Question

A small sphere falls from rest in a viscous liquid. due to friction, heat is produced. find the relation between the rate of production of heat and the radius of sphere at terminal velocity

Answer 1

The forces acting on the sphere are :
Weight = 4/3πr³рg downwards
Buoyant force = 4/3πr³бg upwards
Viscous force = 6πηrν upwards
The sphere attains the terminal velocity v₍t₎ when the resultant force acting on it is zero. i-e,
4/3πr³рg = 4/3πr³бg + 6πηrv₍t₎
Solving above equation gives us the terminal velocity,
v₍t₎ = 2r²(р-б)g / 9η
The rate of heat generation is equal to the rate of work done by the viscous force which in turn is equal to its power. Thus,
dQ/dt = (6πηrv₍t₎) v₍t₎ = 8π(р-б)²g²r⁵ / 27η

Answer 2

Given :r is radius of sphere

vt=terminal velocity.

When a sphere is in liquid, it experience following  forces:

its weight=W=mg=(4/3)πr³ρg [d=m/v]

Buoyancy force=4/3πr³σg

Viscous fore upwards =6πηrvt

where η is coefficient of viscosity of liquid.

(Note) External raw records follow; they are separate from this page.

protected theorem advance (h : s.Inv) (hcfgd : s.cfgd = true) : (advance s).Inv := by
  obtain ⟨hlegal, -⟩ := h.configured hcfgd
  refine State.Inv.swapBuffers ((h.recordUninit _).setBuf hcfgd _ ?_ ?_) (by simpa)
  · exact Memory.wf_foldl_write _ _ _ (h.sorted _)
  · exact bufferLegal_nextBuffer hlegal.workersLow (h.stored hcfgd _)

protected theorem fillChunk (h : s.Inv) (hcfgd : s.cfgd = true) (row chunk : Int) (v : BitVec s.cfgreg.W) :
    (fillChunk s row chunk v).Inv := by
  obtain ⟨hlegal, -⟩ := h.configured hcfgd
  have hwf : Memory.wf ((fillChunk s row chunk v).buf s.cur) := by
    rw [buf_fillChunk_cur]
    exact Memory.wf_foldl_write _ _ _ (h.sorted _)
  have hbuf := bufferLegal_fillChunk hlegal row chunk v (h.stored hcfgd _)
  obtain ⟨m, hm⟩ := fillChunk_eq s row chunk v
  rw [hm, buf_setBuf, if_pos rfl] at hwf hbuf
  rw [hm]
  exact h.setBuf hcfgd _ hwf hbuf

end State.Inv

/-- Every command keeps the invariant, the failing ones too. -/
theorem exec_inv {i : Instr} {s t : State} (hinv : s.Inv) (h : exec i s = .next t) : t.Inv := by
  cases i with
  | cfg strat log2w log2l pm1 rows cols rsv p =>
    rcases execCfg_cases h with ⟨-, rfl⟩ | ⟨-, c, rfl⟩ | ⟨-, -, hparams, hmultiple, hstorage, rfl⟩
    · exact hinv
    · exact hinv.raiseFatal c
    · exact hinv.construct (legal_of_paramsLegal pm1 hparams hmultiple) hstorage
  | fill row chunk rsv p =>
    rcases execFill_cases h with ⟨-, rfl⟩ | ⟨-, c, rfl⟩ | ⟨-, hcfgd, -, rfl⟩
    · exact hinv
    · exact hinv.raiseFatal c
    · exact hinv.fillChunk hcfgd _ _ _
  | rdbit row col rsv p =>
    rcases execRdbit_cases h with ⟨-, rfl⟩ | ⟨-, c, rfl⟩ | ⟨-, -, rfl⟩
    · exact hinv.respond _
    · exact (hinv.raiseFatal c).respond _
    · exact (hinv.recordUninit _).respond _
  | step rsv h1 p =>
    rcases execStep_cases h with ⟨-, rfl⟩ | ⟨-, c, rfl⟩ | ⟨-, hcfgd, rfl⟩
    · exact hinv
    · exact hinv.raiseFatal c
    · exact hinv.advance hcfgd
  | stat rsv h1 p =>
    rcases execStat_cases h with rfl | ⟨-, c, rfl⟩
    · exact hinv.respond _
    · exact (hinv.raiseFatal c).respond _

/-- What a command taken off the channel can answer: the effect of its meaning, or the error of an illegal opcode
(rules R88, R344). -/
theorem runCommand_cases {h0 h1 : Word} {payload : List Word} {s t : State}
    (h : runCommand h0 h1 payload s = .next t) :
    (∃ i, decodeFields h0 h1 payload = .ok i ∧ exec i s = .next t) ∨
      ((∃ e, decodeFields h0 h1 payload = .error e) ∧ t = raiseFatal .illegalOpcode s) := by
  unfold runCommand at h
  split at h
  next i hfields => exact .inl ⟨i, hfields, h⟩
  next e hfields =>
    cases h
    exact .inr ⟨⟨e, hfields⟩, rfl⟩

Sphere attains its terminal velocity when forces acting on it are balanced:

(4/3)πr³ρg =4/3πr³σg+6πηrvt

Solving the above equation for terminal velcoity we get :

vt=2r²(ρ-σ)g/9η
Rate of heat generation is equal to rate of work done[power]] by viscous forces .

dQ/dt=(6πηrvt)vt=8π(ρ-σ)² g² r⁵/27η